入力のvcfと出力のvcfをIGVに読み込んで結果を確認。

samtools index simulated_data_golden.bam #index作成
igv -g ref.fa simulated_data_golden.bam,simulated_data_golden.vcf,mutation_call.vcf #IGV起動と読み込み

導入される変異がホモかヘテロかは入力のVCFファイルの GT:AD:DP:GQ:PLのGTで決定される。GTが1/1なら変異がホモ、0/1ならヘテロ、0/0ならリファレンスのホモになる。

 -参考-

ーtでbedを指定すれば、特定の領域だけシミュレートすることができます。
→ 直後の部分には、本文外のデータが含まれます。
-- ==== Sys2Proof/Syntax.lean ====
section
/-! DEFINITION. The instructions: one constructor per row of spec/opcode_table.json. The syllables of a bundle come
first, each with exactly the operands that its encoding carries (04_opcode_map R48-R68). After them stand the steps of
the machine's agents (95_what_each_step_holds): their rows carry no field, so which agent moves, and with what, is plain
data of the state (State.move in Machine/State.lean). -/

namespace Sys2Proof

/-- s0-s63 (R15). -/
abbrev SReg := Fin 64
/-- a0-a15, each with its descriptor (R124). -/
abbrev AReg := Fin 16
/-- p0-p15 (R93). -/
abbrev PReg := Fin 16
/-- t0-t31 (R162). -/
abbrev TReg := Fin 32
/-- c0-c7 (R204). -/
abbrev CReg := Fin 8
/-- k0-k7 (R168). -/
abbrev KReg := Fin 8
/-- lv0-lv15 (R227). -/
abbrev LvReg := Fin 16
/-- A 3-bit port field; 6 and 7 are refused (R39). -/
abbrev Port := BitVec 3

/-- A predicate p with its negation n: the slot executes when P[p] XOR n is 1 (R47). -/
structure Guard where
  p : PReg
  n : Bool
deriving DecidableEq, Repr

/-- A tile source with the port it uses (R39). -/
structure TSrc where
  t : TReg
  port : Port
deriving DecidableEq, Repr

/-- The combined target of MS and VL: t0-t31 or c0-c7 (R46). -/
inductive XReg where
  | t (r : TReg)
  | c (r : CReg)
deriving DecidableEq, Repr

/-- The rounding modes of R73. -/
inductive Rm where
  | rne | rz | rdn | rup
deriving DecidableEq, Repr

/-- The relations of FCMP (R59). -/
inductive FRel where
  | eq | lt | le | un
deriving DecidableEq, Repr

/-- The latent slots RS, RB, CS, CB (R225). -/
inductive LSlot where
  | rs | rb | cs | cb
deriving DecidableEq, Repr

/-- The memory operand of an A-slot access (R50). -/
structure AMem where
  a : AReg
  g : Guard
  /-- 0 to 3 for 8, 16, 32 and 64 bits -/
  width : BitVec 2
  loc : Bool
  post : Bool
  /-- signed, scaled by the width in bytes -/
  off : BitVec 6
deriving DecidableEq, Repr

/-- The memory operand of a tile access (R51). -/
structure TMem where
  a : AReg
  sel : BitVec 5
  post : Bool
  g : Guard
deriving DecidableEq, Repr

/-- The registers of a copy or fabric command (R253). -/
structure CopyOps where
  tok : SReg
  dst : AReg
  src : AReg
  len : SReg
deriving DecidableEq, Repr

/-- The record selector, mask and guard of a vector syllable (R52). -/
structure VCtl where
  sel : BitVec 5
  k : KReg
  p : PReg
deriving DecidableEq, Repr

/-- The repeat fields of a product (R53). -/
structure Rep where
  rep : BitVec 10
  a : AReg
  inc : BitVec 2
deriving DecidableEq, Repr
exome解析やchip-seqのデータのシミュレートのほか、計算リソースを削減するために特定のクロモソームだけシミュレートしたい時に使えるオプションです。

 

vcfで情報を与えれば large indelも再現される。

f:id:kazumaxneo:20170829194446j:plain

large del(golden.bamをigvで開いて確認した)

 

 

4、既存データのGCバイアスに基づいてGC biasモデルを作り、それを使いfastqを作る。

bedtools genomecov -d -ibam normal.bam -g ref.fa > coverage
python2.7 computeGC.py -r ref.fa -i coverage -w 100 -o model
./genReads.py --gc-model GCcoverage -r ref.fa -R 101 -o simulated_data

はじめにbedtoolsでcoverageを計算させている(リンク)。

注意;リード長もモデルのbamと同じと仮定してシミュレートされるため、ラストのコマンドの-R の指定値は元のbamのリード長と揃える必要がある。

 

4と似た流れで変異、リードサイズ、シーケンスエラーのbiasを既存データからモデル化して利用することもできます。詳細はGitのHPで確認してください。

GitHub - zstephens/neat-genreads: NEAT read simulation tools

 

引用

Simulating Next-Generation Sequencing Datasets from Empirical Mutation and Sequencing Models

Stephens ZD, Hudson ME, Mainzer LS, Taschuk M, Weber MR, Iyer RK

PLoS One. 2016 Nov 28;11(11):e0167047

 

 

追記

リファレンスにvcfのバリアントを再現するならVCFtoolsのvcf-consensusが利用できます。